Mr Sokong said it is important to educate SMEs owners about the benefits of registering with the government. He said Cambodia has about 520,000 SMEs but that just about 150,000 of them are registered manufacturers.
“The SME sector is the backbone of economic growth. If the sector thrives, the country thrives,” he added.
Sok Dara, deputy-director general of the Securities and Exchange Commission of Cambodia (SECC), the capital market regulator, highlighted one of the main challenges in getting businesses to list publicly.
“Some medium-sized companies are confused when it comes to taxation. They are afraid that if they register [and list on CSX] they will have to pay taxes retroactively, from 10 years ago. Most are trying to avoid taxes to beat the competition,” he said
“Likewise, most SMEs are family-owned and don’t want outsiders to intervene. Others simply have no ambition to expand,” he told Khmer Times.
However, Mr Dara said an increasing number of family-owned businesses are realising the benefits of corporate governance. He said fiercer competition is forcing these businesses to rethink their strategies to remain competitive.
In early January, Prime Minister Hun Sen released a sub-decree that gave huge tax incentives to companies listed on the local bourse. These include a 50 percent reduction of the income tax and the cancellation of tax debt for firms that list in the next three years.
Hong Sok Hour, CSX CEO, told Khmer Times last week that some SMEs still believe the stock market is essentially gambling.

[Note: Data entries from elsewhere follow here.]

-- ==== Sys2Proof/Machine/Configuration.lean ====
section
/-! DEFINITION. CONFIG_WRITE and CONFIG_READ (R229, R312-R315). -/

namespace Sys2Proof.Machine

/-- CONFIG_WRITE: the image is checked in the order of R314 and committed. Primacy is tested before the image's own checks. -/
def execConfigWrite (src : Src) (img : List Byte) (s : State) : Out :=
  .next (s.ovdel src (gateOf (.configWrite src img)) fun s =>
    if s.isSecondary src.mgr then s.deliver src (ans stNotPermitted)
    else
      let r := s.cfgStatus img
      if r.1 = stSuccess then
        let s := s.commitConfig src.mgr img
        s.deliver src (okAns (leBytes 4 s.cfgSeq))
      else s.deliver src (ans r.1 r.2))

/-- CONFIG_READ: the copy in use, its SEQ and CONFIG_DEFAULTED. -/
def execConfigRead (src : Src) (len : Nat) (s : State) : Out :=
  .next (s.ovdel src (gateOf (.configRead src len)) fun s =>
    s.deliver src { okAns (leBytes 4 s.cfgSeq ++ [BitVec.ofNat 8 (bval s.dev.configDefaulted)]) with data := some (s.cfgCopy.take len) })

end Sys2Proof.Machine
end

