-- ==== Sys2Proof/Machine/Step.lean ====
section
/-! DEFINITION. One step: the command at the front of the queue runs; on an empty queue one REFCLK edge passes. -/

namespace Sys2Proof.Machine

/-- Take the front command and run it on the state with the queue's rest. On an empty queue 10 ns of device time pass:
one edge of the 100 MHz REFCLK (R308, R253), with what falls due by itself. DESIGN CHOICE, log entry 1. -/
def step (s : State) : Host.Outcome State Fault Refusal :=
  match s.pending with
  | [] => .next s.tick
  | c :: rest => exec c { s with pending := rest }

/-- s with the command that the table word spells put at the front of its queue; s where the word spells none. -/
def State.withFetchWord (s : State) (nbits w : Nat) : State :=
  match decodeTableWord nbits w with
  | some c => { s with pending := c :: s.pending }
  | none => s

end Sys2Proof.Machine
end

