/-! ## Keys, fuses and tamper -/

/-- Key updates, key descriptors and the fuse array (R261, R264, R265, R286-R289). -/
def Obligations.KeyAndFuseCommandsAct : Prop :=
  ∀ (s : State) (src : Src) (msg bitmap : List Byte) (slot region : Half) (len bitOffset faults : Nat) (ev : PulseEv) (stuck : Bool),
    let r := region.toNat
    let calm := ev.never = [] ∧ ev.inhibitedAfter = none ∧ ev.stuckAfter = none
    let posted := fun (u t : State) (p : Completion → Prop) => ∀ x c, SMap.get? (u.ring src.mgr).sqs src.sq.toNat = some x →
      SMap.get? (u.ring src.mgr).cqs x.cq.toNat = some c → c.fault = false → u.dmaUp src.mgr = true → ∃ z, .completion x.cq c.tail z ∈ (t.view src.mgr).out ∧ z.cid = src.cid ∧ p z
    (s.allows (.keyUpdate src ⟨msg, faults⟩) →
      let early := (s.keyUpdate src.mgr msg).2.st
      let runs := early = stSuccess ∨ early = stSignatureFailed ∨ early = stCounterStale ∨ early = stDigestMismatch
      let job := if runs then s.internalJob 0x07 150000 faults else (true, s)
      let u := job.2
      let st := if job.1 = true then (u.keyUpdate src.mgr msg).2.st else stFaultDetected
      ∃ t, exec (.keyUpdate src ⟨msg, faults⟩) s = .next t ∧ t.keys.lastStatus = st ∧ (posted u t fun z => z.status = st) ∧
        (faults = 0 → job.1 = true ∧ Frame [.burin] s u) ∧ (2 ≤ faults → runs → job.1 = false) ∧
        (st ≠ stSuccess → t.keys.slots = u.keys.slots ∧ t.keys.vault = u.keys.vault ∧ t.keys.refused = satInc u.keys.refused) ∧
        (st = stSuccess → u.isSecondary src.mgr = false ∧ u.tamper.lock = false ∧ u.inhibited = false ∧ leAt msg 0 4 = 0x444B5552 ∧
          slice msg 8 48 = u.identity.toList ∧
          u.kmkSigned (sigBlockAt msg (leAt msg 0x54 4)) (Config.sha384 (msg.take (leAt msg 0x54 4))).toList = true ∧
          u.vaultCounter < leAt msg 0x38 8 ∧ t.vaultCounter = leAt msg 0x38 8 ∧ t.dev.zeroised = false ∧
          t.keys.accepted = satInc u.keys.accepted ∧
          ∃ l, t.keys.slots = applyEntries l (bit (leAt msg 0x40 4) 1) u.keys.slots ∧ ∀ e ∈ l, e.ok = true)) ∧
    (s.allows (.keyInfo src slot len) → ∃ t, exec (.keyInfo src slot len) s = .next t ∧
      (slot = 0xFFFE → 1761 ≤ len → s.keys.transport = true → ∃ b : List Byte, .buffer src.sq src.cid b ∈ (t.view src.mgr).out ∧ b.length = 1761) ∧
      (slot = 0xFFFE → 1761 ≤ len → s.keys.transport = false → t = s.deliver src (ans stNotPermitted)) ∧
      (∀ k, fin? 256 slot.toNat = some k → if len < 64 then t = s.deliver src (ans stInvalidField 24) else
        ∃ b : List Byte, t = s.deliver src { okAns with data := some b } ∧ b.length = 64 ∧ ofLe (slice b 0 2) = k.1 ∧
          ofLe (slice b 3 1) = (s.slotView k).type.toNat ∧ ofLe (slice b 4 2) = (s.slotView k).usage.toNat) ∧
      (256 ≤ slot.toNat → slot ≠ 0xFFFE → t = s.deliver src (ans stInvalidField 8))) ∧
    (s.allows (.otpRead src region bitOffset ⟨len, stuck⟩) → s.otp.busy = none →
      let k := field r 7 0
      let source := field r 9 8
      ∃ t, exec (.otpRead src region bitOffset ⟨len, stuck⟩) s = .next t ∧
        (5 < k ∨ source = 3 → t = s.deliver src (ans stInvalidField 8)) ∧
        (k ≤ 5 → source ≠ 3 → if bitOffset % 8 ≠ 0 ∨ 4 * otpSpan k < bitOffset / 8 + len then t = s.deliver src (ans stInvalidField 12)
          else if stuck = true ∧ source ≠ 0 ∧ len ≠ 0 then t.otp.busy = some (src, k) ∧ t.otp.state = 2 ∧ Frame [.otp] s t
          else ∃ b : List Byte, t = s.deliver src { okAns (leBytes 4 len) with data := some b } ∧ b.length = len ∧
            ∀ i, i < len → let j := bitOffset / 8 + i;
              let w := if source = 0 then s.otp.shadowAt (otpBase k + j / 4) else if source = 1 then s.otp.n (otpBase k + j / 4)
                else s.otp.s (otpBase k + j / 4)
              b[i]? = some (if k = 2 ∧ j < 160 then 0 else BitVec.ofNat 8 (w.toNat >>> (8 * (j % 4)))))) ∧
    (s.allows (.otpProgram src region bitOffset bitmap ev) → s.otp.busy = none →
      let asked := bitmapBits bitOffset bitmap
      let c := s.programStatus r bitmap.length asked
      ∃ t, exec (.otpProgram src region bitOffset bitmap ev) s = .next t ∧
        (s.isSecondary src.mgr = true ∨ c.1 ≠ stSuccess → t.otp.normal = s.otp.normal ∧ t.otp.strict = s.otp.strict ∧
          posted s t fun z => z.status = (if s.isSecondary src.mgr then stNotPermitted else c.1)) ∧
        (s.isSecondary src.mgr = false → c.1 = stSuccess →
          (∀ b, t.otp.strictBit b = true → s.otp.strictBit b = true ∨ ∃ a ∈ asked, b = 32 * otpBase r + a) ∧
          (calm → (∀ a ∈ asked, t.otp.strictBit (32 * otpBase r + a) = true) ∧
            posted s t fun z => z.status = stSuccess ∧ z.result.take 8 = leBytes 4 asked.length ++ leBytes 4 0))) ∧
    (s.allows (.otpFinalise src region ev) → s.otp.busy = none → ∃ t, exec (.otpFinalise src region ev) s = .next t ∧
      let c := s.finaliseStatus r
      (s.isSecondary src.mgr = true ∨ c.1 ≠ stSuccess → t.otp.normal = s.otp.normal ∧ t.otp.strict = s.otp.strict ∧
        posted s t fun z => z.status = (if s.isSecondary src.mgr then stNotPermitted else c.1)) ∧
      (s.isSecondary src.mgr = false → c.1 = stSuccess → calm → s.otp.digestClash r = true → t.otp.locked r = false ∧
        posted s t fun z => z.status = stDigestMismatch) ∧
      (s.isSecondary src.mgr = false → c.1 = stSuccess → calm → s.otp.digestClash r = false → t.otp.locked r = true ∧
        (∀ i < 4, t.otp.n (otpDigestAt r + i) = t.otp.digestWord r i ∧ t.otp.s (otpDigestAt r + i) = t.otp.digestWord r i) ∧
        (∀ i < otpWords r, t.otp.n (otpBase r + i) = s.otp.n (otpBase r + i) ∧ t.otp.s (otpBase r + i) = s.otp.n (otpBase r + i)) ∧
        posted s t fun z => z.status = stSuccess))

/-- Tamper (R267-R273). -/
def Obligations.TamperSourcesActAtTheirLevels : Prop :=
  ∀ (s : State) (sources : BitVec 10) (i : Fin 10) (l : Fin 4) (kind : BitVec 3) (src : Src) (confirm : Word) (m : Mgr),
    let burnished := fun (t : State) (source : Nat) => t.tamper.burnt = true ∧ t.tamper.last.toNat = source ∧
      t.tamper.burnishes = satInc s.tamper.burnishes ∧ t.dev.zeroised = true ∧ t.att.keysReady = false ∧ t.imm.keyValid = false ∧
      (∀ k, (t.slot k).material = none) ∧ (∀ q v, t.keys.vault.c0 = .valid q v ∨ t.keys.vault.c1 = .valid q v → v.salt = none) ∧
      (∀ n, (t.mb n).cdi = [] ∧ (t.wd n).key = []) ∧ (∀ k, t.dirE k = Impression.free) ∧ t.hash.a.ctxs = [] ∧ t.hash.b.ctxs = [] ∧
      ((∀ n, (s.ch n).seq = none) → ∀ n, (t.ch n).sink = true ∧ (t.ch n).bound = none ∧
        (if (s.ch n).state.live = true ∨ (s.ch n).state = .held then (t.ch n).state = .held ∧ (t.ch n).kind = .device
         else (t.ch n).state = (s.ch n).state))
    -- the sources of `new` trip at once
    let tripped := fun (t : State) (new : Fin 10 → Prop) =>
      (∀ i, t.tamper.active.getLsbD i.1 = true ↔ s.tamper.active.getLsbD i.1 = true ∨ new i) ∧
      (∀ i, t.tamper.latched.getLsbD i.1 = true ↔ s.tamper.latched.getLsbD i.1 = true ∨ new i ∧ 1 ≤ s.tamperLevel i.1) ∧
      (∀ i, new i → (∀ k, k ≠ i → ¬new k) → t.tamper.trips = satInc s.tamper.trips) ∧
      ((∀ i, new i → s.tamperLevel i.1 ≤ 1) → t.tamper.lock = s.tamper.lock ∧ t.tamper.ledger = s.tamper.ledger ∧ t.ctl = s.ctl) ∧
      ((∃ i, new i ∧ s.tamperLevel i.1 = 2) → (∀ i, new i → s.tamperLevel i.1 ≤ 2) →
        t.tamper.lock = true ∧ t.tamper.ledger = (true, t.tamper.latched) ∧ (s.dev.state ≠ .standby → t.ctl = s.ctl)) ∧
      ((∀ i, new i → s.tamperLevel i.1 ≤ 2) → t.tamper.burnt = s.tamper.burnt ∧ t.keys = s.keys) ∧
      ((∃ i, new i ∧ 2 ≤ s.tamperLevel i.1) → s.dev.state = .standby → t.dev.state = .running) ∧
      (∀ i, new i → s.tamperLevel i.1 = 3 → (∀ k, new k → s.tamperLevel k.1 = 3 → i ≤ k) →
        t.tamper.lock = s.tamper.lock ∧ burnished t i.1)
    (∃ t, exec (.tamperTrip sources) s = .next t ∧
      let new := fun i : Fin 10 => sources.getLsbD i.1 = true ∧ s.watched i.1 = true ∧ s.tamper.active.getLsbD i.1 = false
      tripped t new ∧ ((∀ i, ¬new i) → t = s)) ∧
    (s.tamperLevel (5 + l.1) = 0 → s.watched (5 + l.1) = false) ∧
    (∃ t, exec (.loopSample l kind) s = .next t ∧
      (s.watched (5 + l.1) = false ∨ 4 < kind.toNat → t = s) ∧
      (s.watched (5 + l.1) = true → kind.toNat ≤ 4 → vget t.tamper.loopKind l = kind ∧
        vget t.tamper.loopFails l = (if kind = 0 then 0 else vget s.tamper.loopFails l + 1) ∧
        (kind ≠ 0 → s.loopN ≤ vget s.tamper.loopFails l + 1 → s.tamper.active.getLsbD (5 + l.1) = false →
          tripped t fun i => i.1 = 5 + l.1) ∧
        (kind = 0 ∨ vget s.tamper.loopFails l + 1 < s.loopN → t.tamper.active = s.tamper.active ∧ t.tamper.trips = s.tamper.trips))) ∧
    (∃ t, exec (.tamperInactive i) s = .next t ∧ Frame [.tamper] s t ∧ t.tamper.active.getLsbD i.1 = false ∧
      (∀ k, k ≠ i.1 → t.tamper.active.getLsbD k = s.tamper.active.getLsbD k) ∧ t.tamper.latched = s.tamper.latched ∧
      t.tamper.lock = s.tamper.lock) ∧
    (s.allows (.zeroize src confirm) → ∃ t, exec (.zeroize src confirm) s = .next t ∧
      if confirm = 0x5A45524F then burnished t 16 else t = s.deliver src (ans stInvalidField 8)) ∧
    (s.reaches m 0x007060 →
      (let busy := fun (lo : Nat) => ∃ k < 10, s.tamper.active.getLsbD k = true ∧ lo ≤ s.tamperLevel k
       (∃ t, exec (.tmpClear m) s = .next t ∧
         (s.isSecondary m = true ∨ busy 2 → t = s.ignoredWrite m 0x007060) ∧
         (s.isSecondary m = false → ¬busy 2 → t.tamper.lock = false ∧ t.tamper.latched = s.tamper.latched &&& s.tamper.active ∧
           t.tamper.active = s.tamper.active ∧ t.tamper.ledger = (false, t.tamper.latched))) ∧
       (∃ t, exec (.tmpRearm m) s = .next t ∧
         (s.isSecondary m = true ∨ s.tamper.burnt = false ∨ busy 3 → t = s.ignoredWrite m 0x007060) ∧
         (s.isSecondary m = false → s.tamper.burnt = true → ¬busy 3 → t.dev.state = .shadow ∧ t.dev.warm = satInc s.dev.warm ∧
           t.dev.resetCause = s.dev.resetCause ∧ ∀ n, (t.ch n).sink = true))))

“To raise awareness about listing on the market, we conducted monthly forums to educate business owners on the benefits on joining CSX,” he said.
Mr Sok Hour said that at these forums, called ‘Executive Take’, companies can learn about the documentation needed to prepare an initial public offering. Being aware of this information can save enterprises that wish to list publicly a lot of time, he added.
Leang Leng, managing director at Leang Leng Enterprises, a local producer of fish, soy, and oyster sauces, told Khmer Times yesterday that it is looking for new sources of finance to expand production.
“I will consider listing at the securities market if my companies meet the requirements. We are looking for more funds to expand the business,” Mr Leang said.